• [Task] Print all records exactly, leaving nothing out.

• [Provided information]

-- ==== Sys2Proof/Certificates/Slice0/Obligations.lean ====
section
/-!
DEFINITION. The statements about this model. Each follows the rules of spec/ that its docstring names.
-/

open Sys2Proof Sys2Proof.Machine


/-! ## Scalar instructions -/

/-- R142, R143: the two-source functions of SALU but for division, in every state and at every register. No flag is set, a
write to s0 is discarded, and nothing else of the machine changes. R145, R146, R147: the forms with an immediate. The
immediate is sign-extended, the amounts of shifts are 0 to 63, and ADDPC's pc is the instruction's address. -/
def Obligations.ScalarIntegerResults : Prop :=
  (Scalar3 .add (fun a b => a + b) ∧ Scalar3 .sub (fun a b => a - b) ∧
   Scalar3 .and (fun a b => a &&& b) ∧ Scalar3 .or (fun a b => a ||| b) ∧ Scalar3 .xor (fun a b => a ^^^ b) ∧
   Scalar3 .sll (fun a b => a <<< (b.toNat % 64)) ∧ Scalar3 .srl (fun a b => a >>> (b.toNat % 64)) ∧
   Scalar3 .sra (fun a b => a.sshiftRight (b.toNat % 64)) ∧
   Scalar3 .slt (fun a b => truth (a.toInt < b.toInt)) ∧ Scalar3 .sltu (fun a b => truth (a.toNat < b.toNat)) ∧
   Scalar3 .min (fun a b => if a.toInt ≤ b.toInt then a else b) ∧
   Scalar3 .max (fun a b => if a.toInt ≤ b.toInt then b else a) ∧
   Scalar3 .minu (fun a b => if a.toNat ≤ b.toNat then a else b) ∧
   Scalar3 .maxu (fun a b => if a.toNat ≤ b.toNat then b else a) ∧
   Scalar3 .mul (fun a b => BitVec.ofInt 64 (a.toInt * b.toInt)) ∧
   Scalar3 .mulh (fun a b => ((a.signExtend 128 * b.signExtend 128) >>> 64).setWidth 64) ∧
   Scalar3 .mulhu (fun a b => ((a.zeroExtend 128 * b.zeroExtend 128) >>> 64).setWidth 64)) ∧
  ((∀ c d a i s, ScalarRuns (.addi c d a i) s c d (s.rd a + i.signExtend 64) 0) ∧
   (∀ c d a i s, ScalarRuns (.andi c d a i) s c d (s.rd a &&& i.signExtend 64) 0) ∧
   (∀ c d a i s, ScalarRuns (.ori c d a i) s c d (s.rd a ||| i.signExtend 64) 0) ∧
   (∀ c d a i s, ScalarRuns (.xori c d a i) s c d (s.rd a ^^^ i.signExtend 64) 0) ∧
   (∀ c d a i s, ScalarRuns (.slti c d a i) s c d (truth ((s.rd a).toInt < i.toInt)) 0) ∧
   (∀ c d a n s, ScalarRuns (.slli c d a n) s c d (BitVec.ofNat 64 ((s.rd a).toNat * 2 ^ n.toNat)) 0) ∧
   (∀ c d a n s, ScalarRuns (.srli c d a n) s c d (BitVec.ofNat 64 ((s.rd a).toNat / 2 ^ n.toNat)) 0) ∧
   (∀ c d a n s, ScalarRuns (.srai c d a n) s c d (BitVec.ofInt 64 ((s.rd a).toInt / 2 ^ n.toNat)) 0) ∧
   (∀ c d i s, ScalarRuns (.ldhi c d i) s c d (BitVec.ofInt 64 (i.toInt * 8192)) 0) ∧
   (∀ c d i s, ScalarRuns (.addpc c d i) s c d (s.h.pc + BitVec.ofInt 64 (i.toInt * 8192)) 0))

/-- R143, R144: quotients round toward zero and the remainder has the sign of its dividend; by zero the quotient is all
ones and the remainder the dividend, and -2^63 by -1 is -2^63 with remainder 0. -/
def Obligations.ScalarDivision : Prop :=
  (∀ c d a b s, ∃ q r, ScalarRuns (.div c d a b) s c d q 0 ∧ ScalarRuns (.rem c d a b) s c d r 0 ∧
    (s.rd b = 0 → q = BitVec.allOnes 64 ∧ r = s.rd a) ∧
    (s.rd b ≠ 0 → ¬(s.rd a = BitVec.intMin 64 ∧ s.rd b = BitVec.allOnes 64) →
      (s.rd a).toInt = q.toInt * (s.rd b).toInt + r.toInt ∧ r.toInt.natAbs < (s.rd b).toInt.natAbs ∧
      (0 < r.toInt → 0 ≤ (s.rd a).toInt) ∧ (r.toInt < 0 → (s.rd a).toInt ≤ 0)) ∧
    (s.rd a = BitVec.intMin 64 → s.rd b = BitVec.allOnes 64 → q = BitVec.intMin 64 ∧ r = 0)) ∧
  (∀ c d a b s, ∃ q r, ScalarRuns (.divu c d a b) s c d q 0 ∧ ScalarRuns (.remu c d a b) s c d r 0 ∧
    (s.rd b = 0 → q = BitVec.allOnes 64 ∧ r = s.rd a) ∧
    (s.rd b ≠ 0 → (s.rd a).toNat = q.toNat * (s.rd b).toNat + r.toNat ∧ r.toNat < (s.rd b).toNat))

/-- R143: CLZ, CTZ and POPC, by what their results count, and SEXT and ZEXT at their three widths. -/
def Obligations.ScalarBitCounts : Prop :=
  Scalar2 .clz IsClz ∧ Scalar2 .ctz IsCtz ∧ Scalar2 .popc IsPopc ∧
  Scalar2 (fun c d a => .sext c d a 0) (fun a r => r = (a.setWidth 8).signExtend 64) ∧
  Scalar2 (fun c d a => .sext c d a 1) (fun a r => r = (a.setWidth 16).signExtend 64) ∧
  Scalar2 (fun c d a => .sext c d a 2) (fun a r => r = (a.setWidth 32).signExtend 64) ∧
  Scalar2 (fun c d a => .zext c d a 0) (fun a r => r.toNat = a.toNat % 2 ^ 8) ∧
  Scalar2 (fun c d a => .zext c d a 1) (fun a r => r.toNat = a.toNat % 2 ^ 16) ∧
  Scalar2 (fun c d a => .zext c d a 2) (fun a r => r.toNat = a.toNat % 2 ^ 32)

• [Solution for this task]
-- ==== Sys2Proof/Certificates/Slice0/Obligations.lean ====
section
/-!
DEFINITION. The statements about this model. Each follows the rules of spec/ that its docstring names.
-/

open Sys2Proof Sys2Proof.Machine


/-! ## Scalar instructions -/

/-- R142, R143: the two-source functions of SALU but for division, in every state and at every register. No flag is set, a
write to s0 is discarded, and nothing else of the machine changes. R145, R146, R147: the forms with an immediate. The
immediate is sign-extended, the amounts of shifts are 0 to 63, and ADDPC's pc is the instruction's address. -/
def Obligations.ScalarIntegerResults : Prop :=
  (Scalar3 .add (fun a b => a + b) ∧ Scalar3 .sub (fun a b => a - b) ∧
   Scalar3 .and (fun a b => a &&& b) ∧ Scalar3 .or (fun a b => a ||| b) ∧ Scalar3 .xor (fun a b => a ^^^ b) ∧
   Scalar3 .sll (fun a b => a <<< (b.toNat % 64)) ∧ Scalar3 .srl (fun a b => a >>> (b.toNat % 64)) ∧
   Scalar3 .sra (fun a b => a.sshiftRight (b.toNat % 64)) ∧
   Scalar3 .slt (fun a b => truth (a.toInt < b.toInt)) ∧ Scalar3 .sltu (fun a b => truth (a.toNat < b.toNat)) ∧
   Scalar3 .min (fun a b => if a.toInt ≤ b.toInt then a else b) ∧
   Scalar3 .max (fun a b => if a.toInt ≤ b.toInt then b else a) ∧
   Scalar3 .minu (fun a b => if a.toNat ≤ b.toNat then a else b) ∧
   Scalar3 .maxu (fun a b => if a.toNat ≤ b.toNat then b else a) ∧
   Scalar3 .mul (fun a b => BitVec.ofInt 64 (a.toInt * b.toInt)) ∧
   Scalar3 .mulh (fun a b => ((a.signExtend 128 * b.signExtend 128) >>> 64).setWidth 64) ∧
   Scalar3 .mulhu (fun a b => ((a.zeroExtend 128 * b.zeroExtend 128) >>> 64).setWidth 64)) ∧
  ((∀ c d a i s, ScalarRuns (.addi c d a i) s c d (s.rd a + i.signExtend 64) 0) ∧
   (∀ c d a i s, ScalarRuns (.andi c d a i) s c d (s.rd a &&& i.signExtend 64) 0) ∧
   (∀ c d a i s, ScalarRuns (.ori c d a i) s c d (s.rd a ||| i.signExtend 64) 0) ∧
   (∀ c d a i s, ScalarRuns (.xori c d a i) s c d (s.rd a ^^^ i.signExtend 64) 0) ∧
   (∀ c d a i s, ScalarRuns (.slti c d a i) s c d (truth ((s.rd a).toInt < i.toInt)) 0) ∧
   (∀ c d a n s, ScalarRuns (.slli c d a n) s c d (BitVec.ofNat 64 ((s.rd a).toNat * 2 ^ n.toNat)) 0) ∧
   (∀ c d a n s, ScalarRuns (.srli c d a n) s c d (BitVec.ofNat 64 ((s.rd a).toNat / 2 ^ n.toNat)) 0) ∧
   (∀ c d a n s, ScalarRuns (.srai c d a n) s c d (BitVec.ofInt 64 ((s.rd a).toInt / 2 ^ n.toNat)) 0) ∧
   (∀ c d i s, ScalarRuns (.ldhi c d i) s c d (BitVec.ofInt 64 (i.toInt * 8192)) 0) ∧
   (∀ c d i s, ScalarRuns (.addpc c d i) s c d (s.h.pc + BitVec.ofInt 64 (i.toInt * 8192)) 0))

/-- R143, R144: quotients round toward zero and the remainder has the sign of its dividend; by zero the quotient is all
ones and the remainder the dividend, and -2^63 by -1 is -2^63 with remainder 0. -/
def Obligations.ScalarDivision : Prop :=
  (∀ c d a b s, ∃ q r, ScalarRuns (.div c d a b) s c d q 0 ∧ ScalarRuns (.rem c d a b) s c d r 0 ∧
    (s.rd b = 0 → q = BitVec.allOnes 64 ∧ r = s.rd a) ∧
    (s.rd b ≠ 0 → ¬(s.rd a = BitVec.intMin 64 ∧ s.rd b = BitVec.allOnes 64) →
      (s.rd a).toInt = q.toInt * (s.rd b).toInt + r.toInt ∧ r.toInt.natAbs < (s.rd b).toInt.natAbs ∧
      (0 < r.toInt → 0 ≤ (s.rd a).toInt) ∧ (r.toInt < 0 → (s.rd a).toInt ≤ 0)) ∧
    (s.rd a = BitVec.intMin 64 → s.rd b = BitVec.allOnes 64 → q = BitVec.intMin 64 ∧ r = 0)) ∧
  (∀ c d a b s, ∃ q r, ScalarRuns (.divu c d a b) s c d q 0 ∧ ScalarRuns (.remu c d a b) s c d r 0 ∧
    (s.rd b = 0 → q = BitVec.allOnes 64 ∧ r = s.rd a) ∧
    (s.rd b ≠ 0 → (s.rd a).toNat = q.toNat * (s.rd b).toNat + r.toNat ∧ r.toNat < (s.rd b).toNat))

/-- R143: CLZ, CTZ and POPC, by what their results count, and SEXT and ZEXT at their three widths. -/
def Obligations.ScalarBitCounts : Prop :=
  Scalar2 .clz IsClz ∧ Scalar2 .ctz IsCtz ∧ Scalar2 .popc IsPopc ∧
  Scalar2 (fun c d a => .sext c d a 0) (fun a r => r = (a.setWidth 8).signExtend 64) ∧
  Scalar2 (fun c d a => .sext c d a 1) (fun a r => r = (a.setWidth 16).signExtend 64) ∧
  Scalar2 (fun c d a => .sext c d a 2) (fun a r => r = (a.setWidth 32).signExtend 64) ∧
  Scalar2 (fun c d a => .zext c d a 0) (fun a r => r.toNat = a.toNat % 2 ^ 8) ∧
  Scalar2 (fun c d a => .zext c d a 1) (fun a r => r.toNat = a.toNat % 2 ^ 16) ∧
  Scalar2 (fun c d a => .zext c d a 2) (fun a r => r.toNat = a.toNat % 2 ^ 32)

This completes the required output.